YouTubing-To-Obscure-Shameless-Self-Promotion Wednesdays: Take Sitram or Take Your Lumps
All this talk over at Michael Atkinson's blog about long takes has got me thinking about Songs From the Second Floor, Roy Andersson's brilliant procession of deadpan/absurdist static long takes. In his long career, the Swede's made only four feature films, and his latest -- You, the Living -- pops up seven long years after Songs. But rest easier: turns out Andersson has had a far more prolific sideline in commercials, cranking out some 300 of the fuckers. Judging from the following collection of seven, they've nothing on his feature work, but they're still an ideal way for him to hone his work -- not just his skills for immobile deadpan shots, but his skill for portraying loneliness and anti-capitalism. (One of them is for Sweden's Social Democratic Party.)
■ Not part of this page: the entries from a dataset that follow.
theorem test_met_CompletionsReachTheirRing :
    (up.quiet ∧ (up.ring (.pf 0)).fences = [] ∧ (up.ring (.pf 0)).reserved = 0 ∧ (up.ring (.pf 0)).heldCpl = []
      ∧ up.linkUp = true ∧ (up.ring (.pf 0)).cpl.room = true ∧ (up.ring (.pf 0)).cpl.log2.toNat ≤ 16
      ∧ ref.gen = (up.ring (.pf 0)).gen)
    ∧ (let s := { up with pfRings := ⟨[(0, { rings with reserved := 1 })]⟩ }
       s.quiet ∧ (s.ring (.pf 0)).fences = [] ∧ (s.ring (.pf 0)).reserved ≠ 0)
    ∧ (let x : RingSet := { rings with cpl := { rings.cpl with idx := 15 } }
       (x.cpl.idx.toNat + 1) % x.cpl.size = 0 ∧ x.cpl.room = true)
    ∧ (let o : OrderRef := { ref with herd := some 3 }
       o.herd ≠ some (0 : HerdId) ∧ ref.herd = none) := by
  unfold State.quiet; (repeat' apply And.intro) <;> decide

theorem test_met_ResourceOrdersGiveAndTake :
    (up.orderOpen src0 1 9 (.herdCreate 1 0) ∧ up.createRefused 1 1 0 = false ∧ up.createRefused 1 0 0 = true)
    ∧ (live.orderOpen src0 0 9 (.lotAssign 1007 0) ∧ lotRange 1007 0 = [1007] ∧ (live.lot 1007).assigned = false
      ∧ (live.lot 1007).clearing = false ∧ live.repair.lotRetired.get false 1007 = false)
    ∧ (live.orderOpen src0 0 9 (.lotAssign 0 0) ∧ (live.lot 0).assigned = true)
    ∧ (live.orderOpen src0 0 9 (.lotRelease 0 0) ∧ live.holdsLot 0 0 = true ∧ live.nounNames 0 1 0 = false
      ∧ (live.herd 0).busy = false ∧ live.copyUses 0 (lotRange 0 0) none = false)
    ∧ (live.orderOpen src0 0 9 (.lotRelease 1 0) ∧ live.holdsLot 0 1 = false)
    ∧ (let s := { live with copies := [{ ref := ref, herd := 0, op := .copy 0x1000_0000_0000 0x1000_0000_0100 64 false false false
                                         status := none, src := [(lotAddr 0 0, 64)], dst := [] }] }
       s.orderOpen src0 0 9 (.lotRelease 0 0) ∧ s.copyUses 0 (lotRange 0 0) none = true) := by
  unfold State.orderOpen State.quiet; (repeat' apply And.intro) <;> decide

/-- Herd 0 holds window 0 of 64 KiB, its first key in slot 16, whose keys are those of the field `f`. -/
def win0 : Win := { st := 1, herd := 0, tag := 1, base := 65536, size := 65536, slot0 := some 16, slot1 := some 17 }
def winIs (w : Win) : State :=
  { live with wins := ⟨[(0, w)]⟩, interleavedOk := true, hbm := ready.hbm
              slots := ⟨[(16, { valid := true, tenant := true, type := 4, owner := 2, herd := 0, secret := List.replicate 32 7 }),
                         (17, { held := true, tenant := true, type := 4, owner := 2, herd := 0 })]⟩ }
theorem test_met_WindowAndKeyOrders :
    (let s := winIs win0
     s.orderOpen src0 0 9 (.windowAlloc 1 9 0x30000 0x10000 24) ∧ (s.win 1).st = 0 ∧ s.rangeServed 0x30000 0x10000 = true
     ∧ (∀ v : WinId, (s.win v).st = 0 ∨ winMeets 0x30000 0x10000 (s.win v).base (s.win v).size = false)
     ∧ s.repair.pages = [] ∧ (s.herd 0).tagOk 9 = true ∧ s.freeSlots ≠ [] ∧ 2 ≤ s.freeSlots.length)
    ∧ (let s := winIs win0
       s.orderOpen src0 0 9 (.windowAlloc 0 9 0x30000 0x10000 36) ∧ (s.win 0).st ≠ 0)
    ∧ (let s := { winIs win0 with slots := ⟨(List.range 256).map fun n => (n, { held := true })⟩ }
       s.orderOpen src0 0 9 (.windowAlloc 1 9 0x30000 0x10000 36) ∧ s.freeSlots.length < 2)
    ∧ (let s := winIs win0
       s.orderOpen src0 0 9 (.windowFree 0) ∧ s.holdsWin 0 0 = true ∧ s.nounNames 0 2 0 = false ∧ (s.herd 0).busy = false
       ∧ s.copyUses 0 [] (some 0) = false ∧ (s.win 0).rotations = [] ∧ s.holdsWin 0 1 = false)
    ∧ (let s := winIs win0
       s.orderOpen src0 0 9 (.keyRotate 0 0) ∧ s.holdsWin 0 0 = true ∧ (s.win 0).epochSt = 0
       ∧ (s.win 0).slotOf (!(s.win 0).epoch) = some 17 ∧ (s.winKeys (s.win 0) (s.win 0).epoch).isSome = true)
    ∧ ((winIs { win0 with epochSt := 1 }).orderOpen src0 0 9 (.keyRotate 0 0))
    ∧ (let s := winIs { win0 with st := 2, subs := [⟨true, 0, 0, false, []⟩] }
       s.orderOpen src0 0 9 (.keyRotate 0 1) ∧ s.holdsWin 0 0 = true ∧ (s.win 0).st = 2)
    ∧ ((winIs win0).orderOpen src0 0 9 (.keyRotate 0 1) ∧ ((winIs win0).win 0).st ≠ 2)
    ∧ (live.orderOpen src0 0 9 (.keyRotate 0 2) ∧ (live.herd 0).dims = [])
    ∧ (let s := herdIs fun x => { x with span := 3 }
       s.orderOpen src0 0 9 (.keyRotate 0 2) ∧ (s.herd 0).dims ≠ []) := by
  unfold State.orderOpen State.quiet; (repeat' apply And.intro) <;> decide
In the Weekly I interview John Singleton, whose latest production Illegal Tender I review here, along with Resurrecting the Champ, the latest from ad quote whore film critic-turned-terrible filmmaker Rod Lurie. Also, Rep and a Six Pack on H-wood debuts from foreign directors that went less than swimmingly, in honor of Downfall director Oliver Hirschbiegel's chopped up The Invasion. The last one wound up hacked up a bit to make room for Nicole Kidman's sinewy bod, with special attention to Georges Sluizier's horrid The American Vanishing. Here's how it should have gone:
Hollywood is notorious for fucking up foreign film adaptations, but is hiring the original director really the answer? According to Dutch filmmaker Georges Sluizier’s redo of his bone-chilling 1988 original: no, it’s even worse. (Fingers crossed for Michael Haneke’s forthcoming Americanized Funny Games.) The director himself tacked on a ridiculous, thesis-shattering happy ending and had Jeff Bridges adopt a wincingly goofy voice as the everyman who discovers he’s capable of purest evil. Sluizer wound up with a similar self-discovery: barely heard from since, he’s currently attached to a Rob Schneider comedy.That's right: a Rob Schneider comedy. Something tells me it's no Punch-Drunk Love.